ComicScene154: A Scene Dataset for Comic Analysis
This dataset addresses a problem for researchers in multimodal narrative understanding and the NLP community by offering a new resource for comic analysis, though it is incremental as it builds upon existing multimodal data concepts.
The authors tackled the lack of computational resources for analyzing comics by introducing ComicScene154, a manually annotated dataset of scene-level narrative arcs from public-domain comic books, and provided a baseline scene segmentation pipeline as an initial benchmark.
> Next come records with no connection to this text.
-- ==== Sys2Proof/Tests/Slice0.lean ====
section
/-! SUPPORT. Tests: the well-formedness smoke, the manual's worked examples one step at a time, and for every
statement with hypotheses a witness that they can be met together. -/

namespace Sys2Proof.Tests

open Sys2Proof.Machine Sys2Proof.Statements

set_option Elab.async false

/-! ## States -/

/-- The state a result holds, or another where it holds none. -/
def after (r : Result) (s : State) : State :=
  match r with
  | .next t => t
  | .fault _ => s
  | .refused _ => s

/-- What a command leaves. -/
def run (c : Instr) (s : State) : State := after (exec c s) s

/-- Configuration words: the cell of 11_a_plate_worked_through.md with the 4 by 4 grid of 01_the_job_tables.md. -/
def words (k : Nat) : Half :=
  [0, 0x0002, 0x4411, 0x1476, 180, 400, 780, 0x1E08, 0x2205, 0x050A, 0x0214, 300, 300, 1000, 10, 0x8001].getD k 0

def cell : Params := paramsOfWords words

/-- The one-part job of 01_the_job_tables.md. -/
def jobWords : Memory Word :=
  [ (0x0000, 4117), (0x0001, 1), (0x0002, 3), (0x0003, 3)
  , (0x0040, 0x0BB8C050), (0x0041, 20000), (0x0042, 10000), (0x0043, 0x00030000), (0x0044, 0x00030000)
  , (0x0200, 0x01000003), (0x0201, 8), (0x0202, 7), (0x0203, 0x00010000), (0x0204, 0x02000001)
  , (0x0205, 0x000205DC)
  , (0x1000, 20005), (0x1001, 10000), (0x1004, 0x02004E20), (0x1005, 10005), (0x1006, 20000), (0x1007, 10000)
  , (0x1008, 20000), (0x1009, 10000) ]

/-- The job put, plate 4117 loaded, part 0 UNCUT, start-up complete, station 0 of 2 in ACTIVE. -/
def idle : State :=
  { State.reset with
      power := .ready, cfg := cell, js := { JobStore.reset with mem := jobWords }
      cli := { CellLine.reset with mode := .active, nextSlot := some 128, heard := true }
      prs := { RecordStore.reset with nv := [(0, 1), (64, 4117)], announced := 4117 } }

/-- The same after its ARM. -/
def armed : State :=
  { idle with
      js := { idle.js with lengths := [(0, 5), (1, 10), (2, 5)], holds := [(0, (20002, 10004))] }
      ps := { idle.ps with job := .armed, held := [(0, .state .uncut)] } }

/-- An order's word in the port. -/
def ordered (code arg : Nat) (s : State) : State :=
  { s with jp := { s.jp with word := BitVec.ofNat 32 (code * 16777216 + arg) } }

/-- Part 0 current in RUNNING, with what the head does. -/
def head (h : HeadState) (a : Activity) (s : State) : State :=
  { s with ps := { s.ps with job := .running, phase := .rough, current := some 0, head := h, activity := a } }

/-- The rough pass of part 0 at a position and progress. -/
def cutting (x y : Int) (seg off count : Nat) (ptr : Option Nat) : State :=
  let s := head .cutting .passing armed
  { s with
      tu := { s.tu with stage := .threaded, wireOk := true }
      eg := { s.eg with primary := 12 }
      gc := { s.gc with acc := 6240, cls := .normal, mode := .feeding, limit := 3000 }
      pe := { s.pe with
        engine := .pass, posX := x, posY := y, passKind := .rough, sub := some .run, seg := seg, off := off
        count := count, markPtr := ptr } }

/-- The release pass of part 0. -/
def releasing (x y : Int) (seg off count : Nat) (ptr : Option Nat) : State :=
  let s := cutting x y seg off count ptr
  { s with pe := { s.pe with passKind := .release }, ps := { s.ps with head := .releasing } }

/-- The head at its hold point, waiting for its release. -/
def holding : State :=
  let s := head .waitRelease .waitRelease armed
  { s with
      tu := { s.tu with stage := .threaded, wireOk := true }, pe := { s.pe with engine := .standby }
      pva := { s.pva with intent := newIntent .release 0 } }

/-- The head waiting for the jet, its intent announced with age 0. -/
def waiting : State :=
  let s := head .waitThread (.waitThread .startHole) armed
  { s with pva := { s.pva with
      intent := { kind := .thread, ageToSend := 1, lastAge := some 0, firstAt := some 0, warnTimer := some 0 } } }

/-- A threading of part 0 at its start hole, in a stage. -/
def threading (st : Stage) : State :=
  let s := head .threading (.threading .startHole) armed
  { s with tu := { s.tu with stage := st, mode := .startHole, timer := some 0 } }

/-- The same job halted. -/
def stopped (s : State) : State :=
  { s with ps := { s.ps with job := .halted, reason := .host, headBeforeHalt := s.ps.head, head := .parked } }

/-- Two steps along x, the newest first, in the log. -/
def logged (log redo : List PathStep) (m : GapMode) (c : GapClass) (s : State) : State :=
  { s with gc := { s.gc with log := log, redo := redo, mode := m, cls := c }
           pe := { s.pe with sub := if m = .feeding then some .run else some .gap } }

def xUp : PathStep := ⟨.x, true⟩
def yUp : PathStep := ⟨.y, true⟩

/-- A full queue, for words 10 to 17. -/
def fullQueue : List QueueEntry := (List.range 8).map fun k => { word := k + 10, value := 1, mark := false }

def queueing (q : List QueueEntry) (st : UpdateStage) (wr : Half) (retried : Bool) (s : State) : State :=
  { s with prs := { s.prs with queue := q, stage := st, writing := wr, retried := retried } }

/-- The frame of 07_the_cell_line.md. -/
def sampleFrame : Frame :=
  { station := 2, head := 6, zone := 5, age := 3, plate := 4117, count := 1, lastZone := 5, lastValid := true }

def burstOf (f : Frame) : Burst := { halves := manchester f.bits, ownDrove := false }

def frameFrom (n : BitVec 4) : Burst := burstOf { sampleFrame with station := n }

/-! ## Well-formedness -/

theorem test_wf_frame : (Instr.frameReceived 0 (burstOf sampleFrame)).wellFormed = true := by decide
theorem test_wf_empty_burst_refused :
    (Instr.frameReceived 0 { halves := [], ownDrove := false }).wellFormed = false := by decide

/-! ## The queue and the words -/

theorem test_idle_step_ticks : step State.reset = .next { State.reset with now := 1 } := by rfl
theorem test_front_runs : step { State.reset with pending := [.resetRelease 3, .hold] }
    = .next { State.reset with
        pending := [.hold], power := .starting, cli := { CellLine.reset with strap := 3, mode := .off } } := by rfl
theorem test_no_word_spells_a_command : decodeTableWord 8 0 = none := rfl
theorem test_word_leaves_state : State.withFetchWord State.reset 8 0 = State.reset := rfl

/-! ## Stepping: the tables of 02_path_stepping.md -/

theorem test_line_table :
    [(100, 200), (101, 200), (101, 201), (102, 201), (102, 202), (103, 202)].map
        (fun p : Int × Int => lineStep 100 200 103 202 p.1 p.2)
      = [some xUp, some yUp, some xUp, some yUp, some xUp, none] := by decide +kernel
theorem test_arc_table :
    [(5, 0), (5, 1), (5, 2), (4, 2), (4, 3), (3, 3), (3, 4), (2, 4), (2, 5), (1, 5), (0, 5)].map
        (fun p : Int × Int => arcStep 0 0 5 0 0 5 p.1 p.2)
      = [ some yUp, some yUp, some ⟨.x, false⟩, some yUp, some ⟨.x, false⟩, some yUp, some ⟨.x, false⟩, some yUp
        , some ⟨.x, false⟩, some ⟨.x, false⟩, none ] := by decide +kernel

/-! ## ARM: the examples of 01_the_job_tables.md -/

def armResult (s : State) : ArmRun × Memory Nat × Memory (Int × Int) :=
  let t := run .arm (ordered orderArm 0 s)
  (t.js.arm, t.js.lengths, t.js.holds)

/-- The idle state with some words of the job changed. -/
def changed (ws : List (Nat × Word)) : State :=
  { idle with js := { idle.js with
      mem := ws.foldl (fun m w => Memory.write 0#32 w.1 w.2 m) idle.js.mem } }

theorem test_arm_passes :
    armResult idle = (.handed, [(0, 5), (1, 10), (2, 5)], [(0, (20002, 10004))]) := by decide +kernel
theorem test_arm_fails :
    [ (armResult { idle with prs := { idle.prs with nv := [(0, 1)] } }).1
    , (armResult (changed [(1, 2), (0x45, 0x0BB8C050), (0x46, 20000), (0x47, 10000), (0x48, 0x00010002),
        (0x49, 0x00010002)])).1
    , (armResult (changed [(0x1004, 0x01004E20)])).1, (armResult (changed [(0x1005, 10007)])).1
    , (armResult (changed [(0x0202, 10)])).1, (armResult (changed [(0x0200, 0x01000000)])).1
    , (armResult (changed [(0x1004, 0x01004E20), (0x0202, 10)])).1 ]
    = [ .failing .noPlate 0, .failing .badPart 1, .failing .badArc 1, .failing .badArc 1, .failing .badMark 1
      , .failing .badMark 0, .failing .badArc 1 ] := by decide +kernel

/-! ## The gap: the table of 03_gap_control_and_retract.md -/

/-- Gf, F and Feff after a sample, with Eprim 12 and Eact 8. -/
def gapRow (a : Nat) (v : BitVec 10) : Nat × Nat × Nat × Nat :=
  let s : State := { cutting 0 0 0 0 0 none with cfg := { cell with eovr := 8 } }
  let t := run (.gapSample v) { s with gc := { s.gc with acc := a }, eg := { primary := 12, recovery := 9 } }
  (t.gc.acc, gapFiltered t.gc, unscaledFeed t, effectiveFeed t)

theorem test_gap_table :
    [gapRow 2400 340, gapRow 2440 0, gapRow 2135 0, gapRow 1869 0, gapRow 1636 0, gapRow 1432 500]
      = [ (2440, 305, 1704, 1136), (2135, 266, 1172, 781), (1869, 233, 722, 481), (1636, 204, 327, 218)
        , (1432, 179, 0, 0), (1753, 219, 531, 354) ] := by decide +kernel

/-! ## Cutting: the retract of 02_path_stepping.md -/

/-- Position, progress, count and pointer. -/
def place (s : State) : Int × Int × Nat × Nat × Nat × Option Nat :=
  (s.pe.posX, s.pe.posY, s.pe.seg, s.pe.off, s.pe.count, s.pe.markPtr)

theorem test_step_three_fires_mark :
    let t := run .forwardCutStep (cutting 20002 10000 0 2 2 (some 0))
    place t = (20003, 10000, 0, 3, 3, some 1) ∧ t.eg.primary = 8 ∧ t.gc.log = [xUp] := by decide +kernel
theorem test_step_five_enters_segment :
    place (run .forwardCutStep (cutting 20004 10000 0 4 4 (some 1))) = (20005, 10000, 1, 0, 5, some 1) := by
  decide +kernel
theorem test_hold_point :
    let t := run .forwardCutStep (cutting 20003 10004 1 6 11 (some 1))
    place t = (20002, 10004, 1, 7, 12, some 2) ∧ t.pe.engine = .standby ∧ t.ps.head = .waitRelease
      ∧ t.pva.intent.kind = .release := by decide +kernel
theorem test_retract_borrows :
    let t := run .retractStep (logged [xUp, xUp] [yUp, yUp] .retracting .short (cutting 20005 10000 1 0 5 (some 1)))
    place t = (20004, 10000, 0, 4, 4, some 1) ∧ t.gc.redo = [xUp, yUp, yUp] := by decide +kernel
theorem test_replay_crosses :
    let t := run .replayStep (logged [xUp] [xUp, yUp, yUp] .replaying .normal (cutting 20004 10000 0 4 4 (some 1)))
    place t = (20005, 10000, 1, 0, 5, some 1) ∧ t.gc.redo = [yUp, yUp] ∧ t.gc.mode = .replaying := by decide +kernel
Comics offer a compelling yet under-explored domain for computational narrative analysis, combining text and imagery in ways distinct from purely textual or audiovisual media. We introduce ComicScene154, a manually annotated dataset of scene-level narrative arcs derived from public-domain comic books spanning diverse genres. By conceptualizing comics as an abstraction for narrative-driven, multimodal data, we highlight their potential to inform broader research on multi-modal storytelling. To demonstrate the utility of ComicScene154, we present a baseline scene segmentation pipeline, providing an initial benchmark that future studies can build upon. Our results indicate that ComicScene154 constitutes a valuable resource for advancing computational methods in multimodal narrative understanding and expanding the scope of comic analysis within the Natural Language Processing community.